*EXERCISE INPUT*:
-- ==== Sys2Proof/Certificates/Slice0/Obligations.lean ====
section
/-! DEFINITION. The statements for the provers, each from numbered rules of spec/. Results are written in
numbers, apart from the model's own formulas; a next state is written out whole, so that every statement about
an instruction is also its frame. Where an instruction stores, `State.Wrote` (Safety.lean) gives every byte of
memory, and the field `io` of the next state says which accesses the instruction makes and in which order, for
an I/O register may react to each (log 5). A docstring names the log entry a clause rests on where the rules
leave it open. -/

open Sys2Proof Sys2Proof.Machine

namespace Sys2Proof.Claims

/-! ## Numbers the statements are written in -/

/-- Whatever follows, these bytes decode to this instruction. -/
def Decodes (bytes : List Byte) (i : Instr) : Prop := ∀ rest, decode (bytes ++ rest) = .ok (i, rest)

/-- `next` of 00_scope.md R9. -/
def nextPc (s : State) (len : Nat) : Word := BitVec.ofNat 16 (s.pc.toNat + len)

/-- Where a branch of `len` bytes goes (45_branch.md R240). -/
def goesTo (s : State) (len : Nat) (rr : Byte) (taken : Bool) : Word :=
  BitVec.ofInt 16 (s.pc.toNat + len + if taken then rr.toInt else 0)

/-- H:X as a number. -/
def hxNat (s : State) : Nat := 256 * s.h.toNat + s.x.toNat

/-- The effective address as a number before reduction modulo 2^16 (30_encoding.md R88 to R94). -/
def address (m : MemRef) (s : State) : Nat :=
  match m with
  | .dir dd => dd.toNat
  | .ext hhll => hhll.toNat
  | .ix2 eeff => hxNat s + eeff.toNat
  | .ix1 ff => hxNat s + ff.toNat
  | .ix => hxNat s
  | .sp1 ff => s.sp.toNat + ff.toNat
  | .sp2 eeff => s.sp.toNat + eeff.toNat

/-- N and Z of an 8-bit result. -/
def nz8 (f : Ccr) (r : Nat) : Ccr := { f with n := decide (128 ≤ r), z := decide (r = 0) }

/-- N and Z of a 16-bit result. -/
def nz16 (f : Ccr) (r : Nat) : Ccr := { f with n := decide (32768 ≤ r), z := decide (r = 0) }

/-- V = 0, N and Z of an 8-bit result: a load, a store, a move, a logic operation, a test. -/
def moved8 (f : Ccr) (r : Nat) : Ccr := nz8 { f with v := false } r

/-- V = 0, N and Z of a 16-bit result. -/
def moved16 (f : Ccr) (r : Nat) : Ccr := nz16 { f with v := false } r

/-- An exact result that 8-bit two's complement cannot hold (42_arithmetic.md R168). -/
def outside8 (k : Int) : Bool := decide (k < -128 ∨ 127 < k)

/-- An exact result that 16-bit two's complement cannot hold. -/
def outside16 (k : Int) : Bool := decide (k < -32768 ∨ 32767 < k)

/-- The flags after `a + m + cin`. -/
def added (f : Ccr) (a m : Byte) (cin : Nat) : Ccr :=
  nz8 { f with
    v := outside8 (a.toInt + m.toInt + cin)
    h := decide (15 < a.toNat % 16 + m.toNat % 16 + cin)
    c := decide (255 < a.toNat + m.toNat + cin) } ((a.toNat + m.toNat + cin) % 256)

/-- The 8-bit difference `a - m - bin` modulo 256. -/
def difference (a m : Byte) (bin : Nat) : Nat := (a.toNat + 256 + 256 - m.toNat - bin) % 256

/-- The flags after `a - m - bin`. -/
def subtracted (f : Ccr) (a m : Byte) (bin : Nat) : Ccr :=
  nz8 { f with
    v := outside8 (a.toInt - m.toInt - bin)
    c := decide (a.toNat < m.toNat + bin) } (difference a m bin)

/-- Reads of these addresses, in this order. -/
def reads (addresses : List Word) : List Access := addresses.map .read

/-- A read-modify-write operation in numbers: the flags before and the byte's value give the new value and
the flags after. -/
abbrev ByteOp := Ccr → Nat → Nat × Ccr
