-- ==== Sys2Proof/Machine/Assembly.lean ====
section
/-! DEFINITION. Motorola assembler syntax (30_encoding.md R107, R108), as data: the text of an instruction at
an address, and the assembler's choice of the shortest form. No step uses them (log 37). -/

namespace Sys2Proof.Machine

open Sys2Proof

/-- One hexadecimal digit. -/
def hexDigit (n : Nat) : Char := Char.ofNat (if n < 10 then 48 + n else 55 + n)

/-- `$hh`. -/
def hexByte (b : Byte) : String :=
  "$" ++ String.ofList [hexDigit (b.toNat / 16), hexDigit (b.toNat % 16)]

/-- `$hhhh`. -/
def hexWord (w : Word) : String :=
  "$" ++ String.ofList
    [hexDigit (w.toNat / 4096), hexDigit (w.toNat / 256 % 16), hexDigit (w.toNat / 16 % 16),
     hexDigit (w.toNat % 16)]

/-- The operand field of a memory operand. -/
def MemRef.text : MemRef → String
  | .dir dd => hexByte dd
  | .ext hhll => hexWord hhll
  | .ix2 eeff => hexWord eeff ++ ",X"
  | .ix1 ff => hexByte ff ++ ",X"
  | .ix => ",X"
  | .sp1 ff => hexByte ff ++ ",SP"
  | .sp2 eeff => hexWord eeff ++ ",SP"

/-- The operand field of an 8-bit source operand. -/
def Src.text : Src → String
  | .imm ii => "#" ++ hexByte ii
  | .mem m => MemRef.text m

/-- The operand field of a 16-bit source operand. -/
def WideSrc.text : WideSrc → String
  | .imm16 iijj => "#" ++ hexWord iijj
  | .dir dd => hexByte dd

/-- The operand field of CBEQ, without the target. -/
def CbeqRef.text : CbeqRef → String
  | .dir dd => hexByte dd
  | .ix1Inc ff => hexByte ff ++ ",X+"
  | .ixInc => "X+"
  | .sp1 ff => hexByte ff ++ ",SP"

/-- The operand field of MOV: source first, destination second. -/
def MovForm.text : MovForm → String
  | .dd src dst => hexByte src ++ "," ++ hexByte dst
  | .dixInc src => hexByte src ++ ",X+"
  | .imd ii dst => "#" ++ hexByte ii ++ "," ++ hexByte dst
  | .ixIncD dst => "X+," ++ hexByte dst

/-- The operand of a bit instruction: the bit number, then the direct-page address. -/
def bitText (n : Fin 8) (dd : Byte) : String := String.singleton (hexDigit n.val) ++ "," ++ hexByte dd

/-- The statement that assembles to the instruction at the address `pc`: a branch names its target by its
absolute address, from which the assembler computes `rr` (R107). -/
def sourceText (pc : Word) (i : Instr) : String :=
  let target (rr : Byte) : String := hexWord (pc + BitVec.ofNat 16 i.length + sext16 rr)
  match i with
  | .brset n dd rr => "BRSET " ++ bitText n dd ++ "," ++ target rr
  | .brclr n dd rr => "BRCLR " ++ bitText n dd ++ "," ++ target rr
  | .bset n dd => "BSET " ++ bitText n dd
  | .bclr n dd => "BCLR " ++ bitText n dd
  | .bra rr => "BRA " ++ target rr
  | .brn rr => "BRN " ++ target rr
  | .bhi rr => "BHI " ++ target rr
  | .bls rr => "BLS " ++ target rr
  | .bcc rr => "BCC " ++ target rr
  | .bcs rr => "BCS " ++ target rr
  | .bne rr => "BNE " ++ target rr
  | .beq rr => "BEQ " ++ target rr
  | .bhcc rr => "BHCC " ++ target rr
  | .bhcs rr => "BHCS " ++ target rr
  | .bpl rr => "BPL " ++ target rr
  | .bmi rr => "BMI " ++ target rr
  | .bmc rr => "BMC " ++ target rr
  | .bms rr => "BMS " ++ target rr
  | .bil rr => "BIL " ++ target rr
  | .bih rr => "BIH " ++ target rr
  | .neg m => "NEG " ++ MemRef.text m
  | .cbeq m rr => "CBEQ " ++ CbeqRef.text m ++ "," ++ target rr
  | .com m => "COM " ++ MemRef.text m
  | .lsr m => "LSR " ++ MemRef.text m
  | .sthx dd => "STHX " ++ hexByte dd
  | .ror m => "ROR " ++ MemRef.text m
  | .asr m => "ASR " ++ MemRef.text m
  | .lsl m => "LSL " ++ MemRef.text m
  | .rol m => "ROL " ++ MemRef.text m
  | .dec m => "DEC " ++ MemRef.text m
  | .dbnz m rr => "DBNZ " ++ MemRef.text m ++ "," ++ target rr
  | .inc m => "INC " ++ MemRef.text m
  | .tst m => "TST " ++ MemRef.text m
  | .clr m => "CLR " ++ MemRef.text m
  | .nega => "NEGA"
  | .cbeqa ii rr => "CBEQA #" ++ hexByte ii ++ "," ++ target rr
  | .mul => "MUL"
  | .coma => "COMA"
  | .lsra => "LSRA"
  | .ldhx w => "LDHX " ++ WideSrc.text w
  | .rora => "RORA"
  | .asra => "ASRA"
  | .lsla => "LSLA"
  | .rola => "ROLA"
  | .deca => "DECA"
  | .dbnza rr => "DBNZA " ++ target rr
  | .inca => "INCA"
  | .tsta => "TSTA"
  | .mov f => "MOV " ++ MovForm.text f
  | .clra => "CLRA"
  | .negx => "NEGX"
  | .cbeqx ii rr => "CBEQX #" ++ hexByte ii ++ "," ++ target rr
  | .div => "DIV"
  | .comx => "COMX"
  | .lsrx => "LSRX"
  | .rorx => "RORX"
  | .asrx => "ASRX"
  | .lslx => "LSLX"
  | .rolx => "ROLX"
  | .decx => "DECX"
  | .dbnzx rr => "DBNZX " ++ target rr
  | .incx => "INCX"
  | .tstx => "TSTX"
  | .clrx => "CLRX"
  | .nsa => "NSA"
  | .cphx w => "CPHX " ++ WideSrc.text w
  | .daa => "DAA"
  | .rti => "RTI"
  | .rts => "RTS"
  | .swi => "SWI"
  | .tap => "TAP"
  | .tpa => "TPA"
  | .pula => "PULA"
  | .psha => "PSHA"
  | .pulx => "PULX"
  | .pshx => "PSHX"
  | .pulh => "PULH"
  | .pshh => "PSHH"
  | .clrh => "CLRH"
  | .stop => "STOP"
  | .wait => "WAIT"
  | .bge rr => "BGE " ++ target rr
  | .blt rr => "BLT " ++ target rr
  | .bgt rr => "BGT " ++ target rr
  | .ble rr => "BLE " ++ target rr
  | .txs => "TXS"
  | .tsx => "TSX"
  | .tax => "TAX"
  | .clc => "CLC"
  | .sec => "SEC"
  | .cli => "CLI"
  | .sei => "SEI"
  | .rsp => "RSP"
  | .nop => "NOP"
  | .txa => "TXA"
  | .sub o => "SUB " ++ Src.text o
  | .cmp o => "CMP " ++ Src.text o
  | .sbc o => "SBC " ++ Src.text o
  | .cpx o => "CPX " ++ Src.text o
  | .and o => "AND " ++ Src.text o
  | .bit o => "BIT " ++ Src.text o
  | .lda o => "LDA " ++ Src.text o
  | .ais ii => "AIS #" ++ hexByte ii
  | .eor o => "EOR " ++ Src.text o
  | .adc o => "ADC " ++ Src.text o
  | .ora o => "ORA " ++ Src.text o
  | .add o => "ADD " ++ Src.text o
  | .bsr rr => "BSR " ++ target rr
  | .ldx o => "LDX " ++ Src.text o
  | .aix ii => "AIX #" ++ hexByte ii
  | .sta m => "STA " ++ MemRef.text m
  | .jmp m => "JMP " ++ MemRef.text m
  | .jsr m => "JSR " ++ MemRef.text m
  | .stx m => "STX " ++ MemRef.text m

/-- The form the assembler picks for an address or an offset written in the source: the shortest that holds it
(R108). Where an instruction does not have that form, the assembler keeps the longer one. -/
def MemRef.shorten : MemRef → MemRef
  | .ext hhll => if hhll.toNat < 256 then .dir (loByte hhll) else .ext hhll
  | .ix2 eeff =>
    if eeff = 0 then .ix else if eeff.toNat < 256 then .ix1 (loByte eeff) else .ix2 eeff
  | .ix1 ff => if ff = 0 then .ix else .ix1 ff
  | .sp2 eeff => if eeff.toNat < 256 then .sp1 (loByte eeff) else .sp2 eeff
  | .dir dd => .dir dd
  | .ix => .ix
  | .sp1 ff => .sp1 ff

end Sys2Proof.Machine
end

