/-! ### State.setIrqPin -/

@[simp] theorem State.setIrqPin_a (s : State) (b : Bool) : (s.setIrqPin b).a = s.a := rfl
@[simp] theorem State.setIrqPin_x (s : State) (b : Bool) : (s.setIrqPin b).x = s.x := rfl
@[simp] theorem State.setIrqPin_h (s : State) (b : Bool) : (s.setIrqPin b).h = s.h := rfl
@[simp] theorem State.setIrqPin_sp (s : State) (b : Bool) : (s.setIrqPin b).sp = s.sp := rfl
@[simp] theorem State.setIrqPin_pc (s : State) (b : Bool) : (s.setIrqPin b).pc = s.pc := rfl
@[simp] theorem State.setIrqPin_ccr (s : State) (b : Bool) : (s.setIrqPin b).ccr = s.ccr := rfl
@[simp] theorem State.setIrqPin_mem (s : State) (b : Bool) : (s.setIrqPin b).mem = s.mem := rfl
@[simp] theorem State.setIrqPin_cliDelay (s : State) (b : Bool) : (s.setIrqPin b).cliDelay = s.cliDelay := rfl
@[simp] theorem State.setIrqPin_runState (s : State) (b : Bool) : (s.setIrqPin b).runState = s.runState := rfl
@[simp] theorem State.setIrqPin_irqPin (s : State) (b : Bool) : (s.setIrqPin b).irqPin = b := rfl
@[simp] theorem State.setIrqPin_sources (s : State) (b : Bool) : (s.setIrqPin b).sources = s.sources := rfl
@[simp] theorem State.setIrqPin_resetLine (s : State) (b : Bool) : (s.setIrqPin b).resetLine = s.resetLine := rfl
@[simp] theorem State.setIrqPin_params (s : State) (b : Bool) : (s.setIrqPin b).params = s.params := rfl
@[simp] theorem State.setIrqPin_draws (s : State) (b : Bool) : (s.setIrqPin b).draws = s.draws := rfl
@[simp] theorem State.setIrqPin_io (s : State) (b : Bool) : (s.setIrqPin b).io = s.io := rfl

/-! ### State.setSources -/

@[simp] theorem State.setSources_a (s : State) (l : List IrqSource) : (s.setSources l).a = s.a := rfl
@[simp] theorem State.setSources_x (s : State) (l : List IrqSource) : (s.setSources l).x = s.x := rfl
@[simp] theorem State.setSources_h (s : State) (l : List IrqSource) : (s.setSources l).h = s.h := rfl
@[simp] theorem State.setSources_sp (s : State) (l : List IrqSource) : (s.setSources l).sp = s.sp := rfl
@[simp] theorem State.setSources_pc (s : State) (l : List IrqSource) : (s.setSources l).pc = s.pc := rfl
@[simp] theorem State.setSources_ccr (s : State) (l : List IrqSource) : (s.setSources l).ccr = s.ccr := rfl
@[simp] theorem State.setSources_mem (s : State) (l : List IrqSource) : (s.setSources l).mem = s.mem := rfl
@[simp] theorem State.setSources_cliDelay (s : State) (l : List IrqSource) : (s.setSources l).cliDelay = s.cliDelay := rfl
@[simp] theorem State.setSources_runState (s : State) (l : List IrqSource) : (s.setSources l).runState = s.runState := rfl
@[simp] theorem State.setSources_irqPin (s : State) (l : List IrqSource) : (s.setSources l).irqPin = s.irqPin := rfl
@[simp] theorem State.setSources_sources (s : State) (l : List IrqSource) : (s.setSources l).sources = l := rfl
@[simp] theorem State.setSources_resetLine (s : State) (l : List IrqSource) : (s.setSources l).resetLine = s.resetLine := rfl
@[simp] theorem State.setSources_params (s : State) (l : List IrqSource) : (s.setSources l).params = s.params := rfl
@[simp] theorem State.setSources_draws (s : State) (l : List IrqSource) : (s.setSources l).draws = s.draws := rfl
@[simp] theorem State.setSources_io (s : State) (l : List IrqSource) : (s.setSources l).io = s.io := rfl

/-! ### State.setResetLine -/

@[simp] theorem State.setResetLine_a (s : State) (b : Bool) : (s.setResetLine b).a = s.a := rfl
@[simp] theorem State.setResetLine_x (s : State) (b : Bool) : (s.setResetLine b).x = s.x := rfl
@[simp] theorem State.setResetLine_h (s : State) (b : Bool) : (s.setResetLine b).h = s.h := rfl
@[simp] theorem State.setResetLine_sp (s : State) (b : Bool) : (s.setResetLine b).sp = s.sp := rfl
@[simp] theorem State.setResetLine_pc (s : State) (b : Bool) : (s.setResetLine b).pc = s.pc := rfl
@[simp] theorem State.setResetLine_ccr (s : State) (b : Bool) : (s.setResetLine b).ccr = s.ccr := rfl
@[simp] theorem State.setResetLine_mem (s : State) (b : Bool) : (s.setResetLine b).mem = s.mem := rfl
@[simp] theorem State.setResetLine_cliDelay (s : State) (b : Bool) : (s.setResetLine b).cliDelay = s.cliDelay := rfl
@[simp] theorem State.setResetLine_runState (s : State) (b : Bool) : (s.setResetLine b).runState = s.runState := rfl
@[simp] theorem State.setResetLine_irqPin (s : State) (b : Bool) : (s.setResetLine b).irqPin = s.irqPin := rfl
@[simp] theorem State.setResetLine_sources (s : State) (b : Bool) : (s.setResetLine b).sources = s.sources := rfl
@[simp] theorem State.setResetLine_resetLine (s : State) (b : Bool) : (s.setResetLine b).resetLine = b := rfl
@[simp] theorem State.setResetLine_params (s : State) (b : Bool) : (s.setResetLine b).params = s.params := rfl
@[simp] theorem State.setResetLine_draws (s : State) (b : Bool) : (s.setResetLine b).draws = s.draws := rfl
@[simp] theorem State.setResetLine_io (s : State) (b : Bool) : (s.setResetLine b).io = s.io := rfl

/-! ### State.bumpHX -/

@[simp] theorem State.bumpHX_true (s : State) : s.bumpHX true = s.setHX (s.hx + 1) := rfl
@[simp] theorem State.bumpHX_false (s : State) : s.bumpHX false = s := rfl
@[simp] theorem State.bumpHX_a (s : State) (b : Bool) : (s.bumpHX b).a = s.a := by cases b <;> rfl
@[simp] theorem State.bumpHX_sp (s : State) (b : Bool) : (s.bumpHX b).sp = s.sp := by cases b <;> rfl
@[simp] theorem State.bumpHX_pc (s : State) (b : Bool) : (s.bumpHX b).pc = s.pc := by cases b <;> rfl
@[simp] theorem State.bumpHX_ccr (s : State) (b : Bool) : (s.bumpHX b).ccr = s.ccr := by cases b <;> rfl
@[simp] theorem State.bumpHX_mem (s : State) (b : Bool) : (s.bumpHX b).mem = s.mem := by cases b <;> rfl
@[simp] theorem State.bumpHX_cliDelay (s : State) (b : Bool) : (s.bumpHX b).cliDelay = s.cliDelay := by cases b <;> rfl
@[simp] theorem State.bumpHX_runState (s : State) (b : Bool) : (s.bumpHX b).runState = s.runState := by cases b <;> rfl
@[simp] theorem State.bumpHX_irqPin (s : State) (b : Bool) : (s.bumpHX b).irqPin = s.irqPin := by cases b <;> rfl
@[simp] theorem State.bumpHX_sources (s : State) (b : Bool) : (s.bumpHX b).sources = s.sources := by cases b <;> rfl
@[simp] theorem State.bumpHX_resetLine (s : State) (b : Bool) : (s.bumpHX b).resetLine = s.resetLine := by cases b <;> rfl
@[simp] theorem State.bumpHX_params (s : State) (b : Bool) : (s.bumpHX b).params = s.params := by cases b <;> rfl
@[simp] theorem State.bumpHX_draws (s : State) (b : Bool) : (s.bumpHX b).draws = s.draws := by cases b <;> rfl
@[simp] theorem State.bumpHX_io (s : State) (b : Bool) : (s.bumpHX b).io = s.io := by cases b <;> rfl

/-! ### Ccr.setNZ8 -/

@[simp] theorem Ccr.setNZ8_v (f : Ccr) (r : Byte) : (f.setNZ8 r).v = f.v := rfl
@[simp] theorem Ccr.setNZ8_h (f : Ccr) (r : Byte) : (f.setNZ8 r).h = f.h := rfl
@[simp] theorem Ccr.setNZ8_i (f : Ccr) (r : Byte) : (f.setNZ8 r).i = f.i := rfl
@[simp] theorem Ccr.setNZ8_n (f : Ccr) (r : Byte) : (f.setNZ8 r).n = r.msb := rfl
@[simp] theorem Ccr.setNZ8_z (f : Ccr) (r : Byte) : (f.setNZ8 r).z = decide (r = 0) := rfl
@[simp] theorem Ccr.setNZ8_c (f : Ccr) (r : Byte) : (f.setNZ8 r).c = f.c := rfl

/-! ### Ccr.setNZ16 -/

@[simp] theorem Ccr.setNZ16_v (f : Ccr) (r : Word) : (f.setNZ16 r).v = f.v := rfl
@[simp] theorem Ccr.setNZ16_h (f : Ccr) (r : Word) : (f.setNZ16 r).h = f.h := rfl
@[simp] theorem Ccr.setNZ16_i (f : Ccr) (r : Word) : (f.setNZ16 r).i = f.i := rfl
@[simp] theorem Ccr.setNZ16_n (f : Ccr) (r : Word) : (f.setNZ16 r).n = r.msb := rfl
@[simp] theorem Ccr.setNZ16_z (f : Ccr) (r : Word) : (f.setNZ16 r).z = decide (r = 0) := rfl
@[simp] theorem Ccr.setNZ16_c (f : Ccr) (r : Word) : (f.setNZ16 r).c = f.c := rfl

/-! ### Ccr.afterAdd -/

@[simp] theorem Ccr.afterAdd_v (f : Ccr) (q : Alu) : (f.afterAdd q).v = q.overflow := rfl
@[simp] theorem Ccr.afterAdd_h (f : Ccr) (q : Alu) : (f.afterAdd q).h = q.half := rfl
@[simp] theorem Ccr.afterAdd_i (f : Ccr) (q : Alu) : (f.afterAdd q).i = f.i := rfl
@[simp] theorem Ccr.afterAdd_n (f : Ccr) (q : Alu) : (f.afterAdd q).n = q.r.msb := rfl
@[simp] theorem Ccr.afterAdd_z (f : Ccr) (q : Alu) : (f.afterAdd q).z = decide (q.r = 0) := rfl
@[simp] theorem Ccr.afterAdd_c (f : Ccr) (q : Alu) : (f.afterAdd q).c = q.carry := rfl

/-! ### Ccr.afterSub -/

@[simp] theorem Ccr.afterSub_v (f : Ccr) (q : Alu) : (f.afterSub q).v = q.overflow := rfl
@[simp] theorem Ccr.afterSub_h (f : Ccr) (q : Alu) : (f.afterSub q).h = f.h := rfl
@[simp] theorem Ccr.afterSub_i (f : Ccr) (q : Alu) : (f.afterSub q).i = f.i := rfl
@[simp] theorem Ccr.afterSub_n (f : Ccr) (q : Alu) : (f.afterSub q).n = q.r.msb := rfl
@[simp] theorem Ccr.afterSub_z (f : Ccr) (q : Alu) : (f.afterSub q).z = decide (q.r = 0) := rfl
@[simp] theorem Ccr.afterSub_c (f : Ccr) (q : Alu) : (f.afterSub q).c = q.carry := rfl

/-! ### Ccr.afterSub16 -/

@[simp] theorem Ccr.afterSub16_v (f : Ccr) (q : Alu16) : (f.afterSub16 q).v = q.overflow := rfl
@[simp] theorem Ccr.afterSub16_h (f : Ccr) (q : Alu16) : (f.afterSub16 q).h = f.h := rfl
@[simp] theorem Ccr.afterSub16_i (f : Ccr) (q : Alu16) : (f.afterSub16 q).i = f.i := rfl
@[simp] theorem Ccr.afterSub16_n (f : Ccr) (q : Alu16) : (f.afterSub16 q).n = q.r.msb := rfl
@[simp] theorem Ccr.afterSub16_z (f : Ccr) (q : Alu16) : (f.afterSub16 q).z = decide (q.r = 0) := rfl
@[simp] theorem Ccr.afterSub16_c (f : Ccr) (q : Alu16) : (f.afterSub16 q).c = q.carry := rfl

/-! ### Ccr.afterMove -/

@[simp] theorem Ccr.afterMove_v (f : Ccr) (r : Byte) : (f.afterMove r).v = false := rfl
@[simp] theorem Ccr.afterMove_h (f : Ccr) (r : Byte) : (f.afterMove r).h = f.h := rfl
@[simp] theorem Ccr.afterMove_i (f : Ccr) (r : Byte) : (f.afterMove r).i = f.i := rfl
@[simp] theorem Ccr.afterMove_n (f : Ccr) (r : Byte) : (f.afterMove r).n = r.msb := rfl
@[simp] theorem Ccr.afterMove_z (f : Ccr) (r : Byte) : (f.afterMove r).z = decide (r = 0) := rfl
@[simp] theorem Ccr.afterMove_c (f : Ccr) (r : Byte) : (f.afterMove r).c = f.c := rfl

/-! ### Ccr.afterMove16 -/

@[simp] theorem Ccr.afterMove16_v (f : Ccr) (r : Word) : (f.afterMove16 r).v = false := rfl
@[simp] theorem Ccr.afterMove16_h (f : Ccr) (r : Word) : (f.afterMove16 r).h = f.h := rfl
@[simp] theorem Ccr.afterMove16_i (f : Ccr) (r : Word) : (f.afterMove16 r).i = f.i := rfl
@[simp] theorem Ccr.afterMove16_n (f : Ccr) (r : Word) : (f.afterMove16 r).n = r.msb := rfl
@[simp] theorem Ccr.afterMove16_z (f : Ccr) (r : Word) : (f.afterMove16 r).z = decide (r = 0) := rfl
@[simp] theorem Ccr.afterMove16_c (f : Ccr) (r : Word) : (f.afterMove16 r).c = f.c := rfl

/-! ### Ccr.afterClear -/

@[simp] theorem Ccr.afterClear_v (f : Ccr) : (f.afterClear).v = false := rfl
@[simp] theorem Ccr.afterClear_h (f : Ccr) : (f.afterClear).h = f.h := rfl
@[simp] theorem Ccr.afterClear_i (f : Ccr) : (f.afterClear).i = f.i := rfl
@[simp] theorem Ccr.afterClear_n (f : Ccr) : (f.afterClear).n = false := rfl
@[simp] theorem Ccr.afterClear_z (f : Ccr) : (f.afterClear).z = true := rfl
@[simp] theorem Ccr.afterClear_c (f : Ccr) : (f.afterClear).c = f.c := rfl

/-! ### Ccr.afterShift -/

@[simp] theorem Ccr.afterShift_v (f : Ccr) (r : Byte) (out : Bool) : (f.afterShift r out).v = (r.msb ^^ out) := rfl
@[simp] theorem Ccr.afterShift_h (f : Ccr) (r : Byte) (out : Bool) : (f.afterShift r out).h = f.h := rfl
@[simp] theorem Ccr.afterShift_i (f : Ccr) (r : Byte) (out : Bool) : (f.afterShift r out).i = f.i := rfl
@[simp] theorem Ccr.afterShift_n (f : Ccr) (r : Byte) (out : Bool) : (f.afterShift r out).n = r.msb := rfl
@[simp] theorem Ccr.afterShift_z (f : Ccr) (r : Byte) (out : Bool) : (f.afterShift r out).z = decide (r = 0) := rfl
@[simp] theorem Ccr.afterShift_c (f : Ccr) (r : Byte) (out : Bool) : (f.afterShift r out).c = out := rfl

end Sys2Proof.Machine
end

*WHAT YOU WILL DO*: The required output is the set of lines from the first line of the data through the line that contains "namespace Sys2Proof.Claims", transcribed exactly.

*OUTPUT FOR THIS EXERCISE*:
-- ==== Sys2Proof/Certificates/Slice0/Obligations.lean ====
section
/-! DEFINITION. The statements for the provers, each from numbered rules of spec/. Results are written in
numbers, apart from the model's own formulas; a next state is written out whole, so that every statement about
an instruction is also its frame. Where an instruction stores, `State.Wrote` (Safety.lean) gives every byte of
memory, and the field `io` of the next state says which accesses the instruction makes and in which order, for
an I/O register may react to each (log 5). A docstring names the log entry a clause rests on where the rules
leave it open. -/

open Sys2Proof Sys2Proof.Machine

namespace Sys2Proof.Claims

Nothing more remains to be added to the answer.